# PROBLEM TO WORK ON
Each line of the data holding "parts" should be found and copied.

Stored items

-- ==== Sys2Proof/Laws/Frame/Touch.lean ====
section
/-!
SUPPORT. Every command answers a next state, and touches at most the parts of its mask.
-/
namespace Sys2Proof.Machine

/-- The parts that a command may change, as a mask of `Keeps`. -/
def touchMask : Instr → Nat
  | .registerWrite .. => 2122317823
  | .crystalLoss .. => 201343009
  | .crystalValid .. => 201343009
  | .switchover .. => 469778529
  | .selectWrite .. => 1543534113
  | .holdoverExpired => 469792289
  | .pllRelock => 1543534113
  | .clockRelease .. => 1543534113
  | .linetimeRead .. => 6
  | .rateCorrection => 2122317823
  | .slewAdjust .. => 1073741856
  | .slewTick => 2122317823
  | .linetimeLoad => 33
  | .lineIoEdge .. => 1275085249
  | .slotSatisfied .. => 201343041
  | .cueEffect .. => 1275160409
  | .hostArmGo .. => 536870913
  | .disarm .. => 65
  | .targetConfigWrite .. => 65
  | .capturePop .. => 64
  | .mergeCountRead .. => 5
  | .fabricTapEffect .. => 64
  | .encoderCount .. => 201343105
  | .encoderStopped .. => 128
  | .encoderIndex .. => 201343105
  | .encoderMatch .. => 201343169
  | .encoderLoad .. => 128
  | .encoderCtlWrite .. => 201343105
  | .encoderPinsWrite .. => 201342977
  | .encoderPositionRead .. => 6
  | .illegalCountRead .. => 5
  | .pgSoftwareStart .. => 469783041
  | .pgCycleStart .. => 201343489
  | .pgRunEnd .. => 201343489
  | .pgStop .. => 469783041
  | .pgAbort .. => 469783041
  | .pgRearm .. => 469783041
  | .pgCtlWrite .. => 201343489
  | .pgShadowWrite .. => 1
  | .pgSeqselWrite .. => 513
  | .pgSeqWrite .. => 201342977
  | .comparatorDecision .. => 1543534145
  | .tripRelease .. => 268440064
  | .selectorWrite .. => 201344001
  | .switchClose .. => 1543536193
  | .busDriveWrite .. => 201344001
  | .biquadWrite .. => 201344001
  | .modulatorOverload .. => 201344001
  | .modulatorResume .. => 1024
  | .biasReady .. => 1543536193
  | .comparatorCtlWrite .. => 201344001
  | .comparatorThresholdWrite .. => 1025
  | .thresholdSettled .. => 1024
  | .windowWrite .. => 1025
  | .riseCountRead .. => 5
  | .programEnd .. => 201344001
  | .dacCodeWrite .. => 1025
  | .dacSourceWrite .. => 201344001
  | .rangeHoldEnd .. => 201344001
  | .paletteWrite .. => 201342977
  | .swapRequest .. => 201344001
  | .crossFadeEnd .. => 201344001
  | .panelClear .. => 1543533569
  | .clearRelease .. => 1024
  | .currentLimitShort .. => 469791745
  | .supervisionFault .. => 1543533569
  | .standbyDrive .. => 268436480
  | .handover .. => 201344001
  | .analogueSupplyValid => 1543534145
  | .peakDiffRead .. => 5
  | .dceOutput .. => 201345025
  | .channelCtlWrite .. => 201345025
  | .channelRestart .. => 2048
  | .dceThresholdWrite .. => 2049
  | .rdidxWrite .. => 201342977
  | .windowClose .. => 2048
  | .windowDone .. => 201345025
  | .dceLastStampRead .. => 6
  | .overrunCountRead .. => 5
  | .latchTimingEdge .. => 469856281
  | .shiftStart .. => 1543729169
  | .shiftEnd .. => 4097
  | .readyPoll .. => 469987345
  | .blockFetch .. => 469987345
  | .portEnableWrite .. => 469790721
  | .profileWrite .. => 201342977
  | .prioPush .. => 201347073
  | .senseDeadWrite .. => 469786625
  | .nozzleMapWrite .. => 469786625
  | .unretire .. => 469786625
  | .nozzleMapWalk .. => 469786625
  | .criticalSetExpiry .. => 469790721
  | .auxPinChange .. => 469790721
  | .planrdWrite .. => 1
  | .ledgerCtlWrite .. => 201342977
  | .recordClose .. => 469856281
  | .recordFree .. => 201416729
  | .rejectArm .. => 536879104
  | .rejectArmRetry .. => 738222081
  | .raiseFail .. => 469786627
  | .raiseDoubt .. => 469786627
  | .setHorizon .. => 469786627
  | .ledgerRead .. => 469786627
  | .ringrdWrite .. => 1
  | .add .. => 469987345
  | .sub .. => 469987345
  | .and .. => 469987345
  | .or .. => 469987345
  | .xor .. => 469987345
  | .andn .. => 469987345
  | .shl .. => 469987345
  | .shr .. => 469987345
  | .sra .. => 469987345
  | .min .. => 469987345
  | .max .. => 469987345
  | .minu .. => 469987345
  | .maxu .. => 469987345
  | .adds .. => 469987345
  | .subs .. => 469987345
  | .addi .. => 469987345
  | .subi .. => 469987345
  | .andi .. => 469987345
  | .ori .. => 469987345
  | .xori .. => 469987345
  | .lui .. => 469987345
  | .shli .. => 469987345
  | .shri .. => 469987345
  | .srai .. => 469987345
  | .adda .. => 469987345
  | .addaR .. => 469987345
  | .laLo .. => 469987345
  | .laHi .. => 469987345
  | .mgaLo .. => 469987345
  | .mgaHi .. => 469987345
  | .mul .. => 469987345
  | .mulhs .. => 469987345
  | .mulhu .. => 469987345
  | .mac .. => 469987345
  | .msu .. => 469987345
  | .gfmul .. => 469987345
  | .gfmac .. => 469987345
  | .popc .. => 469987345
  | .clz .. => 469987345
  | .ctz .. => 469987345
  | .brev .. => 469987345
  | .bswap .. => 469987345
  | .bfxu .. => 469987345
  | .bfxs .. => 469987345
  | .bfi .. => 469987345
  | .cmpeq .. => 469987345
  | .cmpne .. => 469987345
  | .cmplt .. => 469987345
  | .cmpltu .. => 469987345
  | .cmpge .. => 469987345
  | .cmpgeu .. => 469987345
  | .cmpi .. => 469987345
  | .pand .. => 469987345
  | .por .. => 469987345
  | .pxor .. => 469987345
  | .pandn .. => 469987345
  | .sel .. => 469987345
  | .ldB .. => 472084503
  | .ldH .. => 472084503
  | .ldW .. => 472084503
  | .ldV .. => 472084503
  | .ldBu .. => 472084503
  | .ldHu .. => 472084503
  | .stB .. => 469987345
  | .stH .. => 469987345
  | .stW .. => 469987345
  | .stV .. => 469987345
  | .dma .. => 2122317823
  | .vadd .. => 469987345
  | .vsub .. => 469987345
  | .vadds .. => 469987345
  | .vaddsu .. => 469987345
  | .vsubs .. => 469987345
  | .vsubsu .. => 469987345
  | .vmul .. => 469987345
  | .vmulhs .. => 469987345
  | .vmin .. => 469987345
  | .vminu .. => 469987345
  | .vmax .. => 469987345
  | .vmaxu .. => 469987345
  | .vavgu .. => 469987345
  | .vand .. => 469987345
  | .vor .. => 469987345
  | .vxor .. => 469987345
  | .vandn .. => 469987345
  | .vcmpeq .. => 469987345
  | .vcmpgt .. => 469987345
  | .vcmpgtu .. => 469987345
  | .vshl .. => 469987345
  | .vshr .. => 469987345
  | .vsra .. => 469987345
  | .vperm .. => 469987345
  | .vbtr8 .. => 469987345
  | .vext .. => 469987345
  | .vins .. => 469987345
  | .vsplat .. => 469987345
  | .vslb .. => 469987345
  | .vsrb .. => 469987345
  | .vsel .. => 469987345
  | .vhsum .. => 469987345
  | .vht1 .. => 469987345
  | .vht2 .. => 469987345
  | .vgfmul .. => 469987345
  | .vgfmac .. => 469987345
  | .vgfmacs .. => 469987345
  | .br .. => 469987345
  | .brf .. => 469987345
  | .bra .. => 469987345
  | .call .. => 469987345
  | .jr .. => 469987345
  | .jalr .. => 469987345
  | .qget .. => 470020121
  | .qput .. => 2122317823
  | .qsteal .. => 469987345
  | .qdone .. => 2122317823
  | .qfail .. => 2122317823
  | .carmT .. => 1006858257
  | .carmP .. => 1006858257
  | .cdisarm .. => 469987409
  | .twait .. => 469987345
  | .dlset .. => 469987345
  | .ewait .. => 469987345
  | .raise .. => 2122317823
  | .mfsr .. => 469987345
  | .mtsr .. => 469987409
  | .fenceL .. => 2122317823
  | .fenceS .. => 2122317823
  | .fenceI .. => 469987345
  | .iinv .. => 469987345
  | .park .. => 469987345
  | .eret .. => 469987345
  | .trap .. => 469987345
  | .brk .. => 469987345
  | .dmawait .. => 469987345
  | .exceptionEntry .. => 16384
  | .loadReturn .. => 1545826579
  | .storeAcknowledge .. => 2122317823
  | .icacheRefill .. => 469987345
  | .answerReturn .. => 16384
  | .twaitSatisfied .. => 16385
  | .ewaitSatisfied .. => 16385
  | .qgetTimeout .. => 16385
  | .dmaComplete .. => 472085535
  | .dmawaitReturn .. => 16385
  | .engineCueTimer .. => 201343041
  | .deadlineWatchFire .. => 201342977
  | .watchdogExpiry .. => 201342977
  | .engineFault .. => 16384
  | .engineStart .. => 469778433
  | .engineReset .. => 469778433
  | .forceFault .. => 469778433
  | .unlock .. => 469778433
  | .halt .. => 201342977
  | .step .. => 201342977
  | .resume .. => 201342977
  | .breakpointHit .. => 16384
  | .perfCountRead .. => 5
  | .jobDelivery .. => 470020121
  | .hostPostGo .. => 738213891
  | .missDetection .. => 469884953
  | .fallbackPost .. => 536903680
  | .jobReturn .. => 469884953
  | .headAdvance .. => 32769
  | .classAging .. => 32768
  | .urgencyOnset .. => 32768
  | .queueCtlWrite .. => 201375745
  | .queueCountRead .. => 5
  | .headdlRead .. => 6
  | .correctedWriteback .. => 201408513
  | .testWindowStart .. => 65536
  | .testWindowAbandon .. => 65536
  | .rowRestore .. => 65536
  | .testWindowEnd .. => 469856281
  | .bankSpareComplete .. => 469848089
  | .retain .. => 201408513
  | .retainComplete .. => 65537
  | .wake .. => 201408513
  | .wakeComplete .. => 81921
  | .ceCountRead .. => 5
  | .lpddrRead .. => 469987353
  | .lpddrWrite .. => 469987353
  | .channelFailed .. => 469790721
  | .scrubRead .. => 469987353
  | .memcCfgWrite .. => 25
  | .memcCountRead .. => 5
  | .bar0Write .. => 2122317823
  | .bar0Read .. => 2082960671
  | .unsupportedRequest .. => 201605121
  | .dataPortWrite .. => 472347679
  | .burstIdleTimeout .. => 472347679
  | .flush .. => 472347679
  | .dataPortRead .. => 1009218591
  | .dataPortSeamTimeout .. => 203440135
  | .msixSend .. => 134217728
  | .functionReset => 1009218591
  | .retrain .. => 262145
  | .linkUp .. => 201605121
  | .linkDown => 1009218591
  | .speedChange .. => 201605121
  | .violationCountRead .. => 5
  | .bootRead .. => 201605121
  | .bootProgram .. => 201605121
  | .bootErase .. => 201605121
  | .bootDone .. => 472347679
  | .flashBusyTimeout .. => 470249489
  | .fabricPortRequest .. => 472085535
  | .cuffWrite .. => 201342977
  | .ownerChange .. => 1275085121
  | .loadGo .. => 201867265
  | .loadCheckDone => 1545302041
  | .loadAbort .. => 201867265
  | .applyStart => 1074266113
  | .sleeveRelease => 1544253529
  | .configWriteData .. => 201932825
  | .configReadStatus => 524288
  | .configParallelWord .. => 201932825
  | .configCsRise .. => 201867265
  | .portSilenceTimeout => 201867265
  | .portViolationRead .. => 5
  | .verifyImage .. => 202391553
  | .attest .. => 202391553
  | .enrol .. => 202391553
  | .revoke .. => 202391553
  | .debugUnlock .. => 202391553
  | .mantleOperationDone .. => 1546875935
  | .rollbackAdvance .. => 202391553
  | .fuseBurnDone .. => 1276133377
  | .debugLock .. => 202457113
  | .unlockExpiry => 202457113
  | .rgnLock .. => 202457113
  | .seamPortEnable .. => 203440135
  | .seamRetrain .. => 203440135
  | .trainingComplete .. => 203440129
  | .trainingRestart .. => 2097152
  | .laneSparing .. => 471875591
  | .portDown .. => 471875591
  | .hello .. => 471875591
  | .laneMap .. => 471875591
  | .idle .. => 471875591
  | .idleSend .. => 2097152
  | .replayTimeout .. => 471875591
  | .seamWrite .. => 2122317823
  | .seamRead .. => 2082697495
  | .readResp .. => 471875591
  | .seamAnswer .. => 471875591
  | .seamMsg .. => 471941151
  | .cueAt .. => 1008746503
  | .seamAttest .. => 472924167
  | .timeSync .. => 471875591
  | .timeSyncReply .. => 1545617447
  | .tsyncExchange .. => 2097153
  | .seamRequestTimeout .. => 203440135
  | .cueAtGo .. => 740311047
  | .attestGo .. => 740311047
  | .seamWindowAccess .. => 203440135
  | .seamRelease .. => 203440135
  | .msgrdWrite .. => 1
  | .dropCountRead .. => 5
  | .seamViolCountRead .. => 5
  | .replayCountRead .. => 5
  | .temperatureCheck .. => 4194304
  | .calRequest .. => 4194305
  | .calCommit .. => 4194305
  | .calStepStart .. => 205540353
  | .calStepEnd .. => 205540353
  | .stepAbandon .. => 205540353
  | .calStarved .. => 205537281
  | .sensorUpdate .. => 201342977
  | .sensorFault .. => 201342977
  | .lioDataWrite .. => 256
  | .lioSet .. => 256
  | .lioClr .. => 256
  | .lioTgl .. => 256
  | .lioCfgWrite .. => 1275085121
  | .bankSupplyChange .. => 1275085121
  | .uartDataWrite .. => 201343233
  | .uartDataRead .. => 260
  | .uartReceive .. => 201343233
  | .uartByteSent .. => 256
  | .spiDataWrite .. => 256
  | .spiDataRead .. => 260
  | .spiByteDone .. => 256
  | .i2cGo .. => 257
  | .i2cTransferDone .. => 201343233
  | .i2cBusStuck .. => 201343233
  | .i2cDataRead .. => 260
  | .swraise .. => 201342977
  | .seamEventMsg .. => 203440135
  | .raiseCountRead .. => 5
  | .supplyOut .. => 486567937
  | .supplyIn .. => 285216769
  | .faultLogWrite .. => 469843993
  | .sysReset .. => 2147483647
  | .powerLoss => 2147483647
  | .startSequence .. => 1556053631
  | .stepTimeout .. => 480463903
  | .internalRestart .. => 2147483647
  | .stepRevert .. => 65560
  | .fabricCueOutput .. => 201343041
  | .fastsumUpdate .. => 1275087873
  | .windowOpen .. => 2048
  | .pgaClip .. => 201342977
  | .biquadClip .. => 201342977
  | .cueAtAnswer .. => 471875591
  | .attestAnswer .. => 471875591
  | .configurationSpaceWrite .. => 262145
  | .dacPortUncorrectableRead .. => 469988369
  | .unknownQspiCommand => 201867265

# TASK OUTPUT
SUPPORT. Every command answers a next state, and touches at most the parts of its mask.
/-- The parts that a command may change, as a mask of `Keeps`. -/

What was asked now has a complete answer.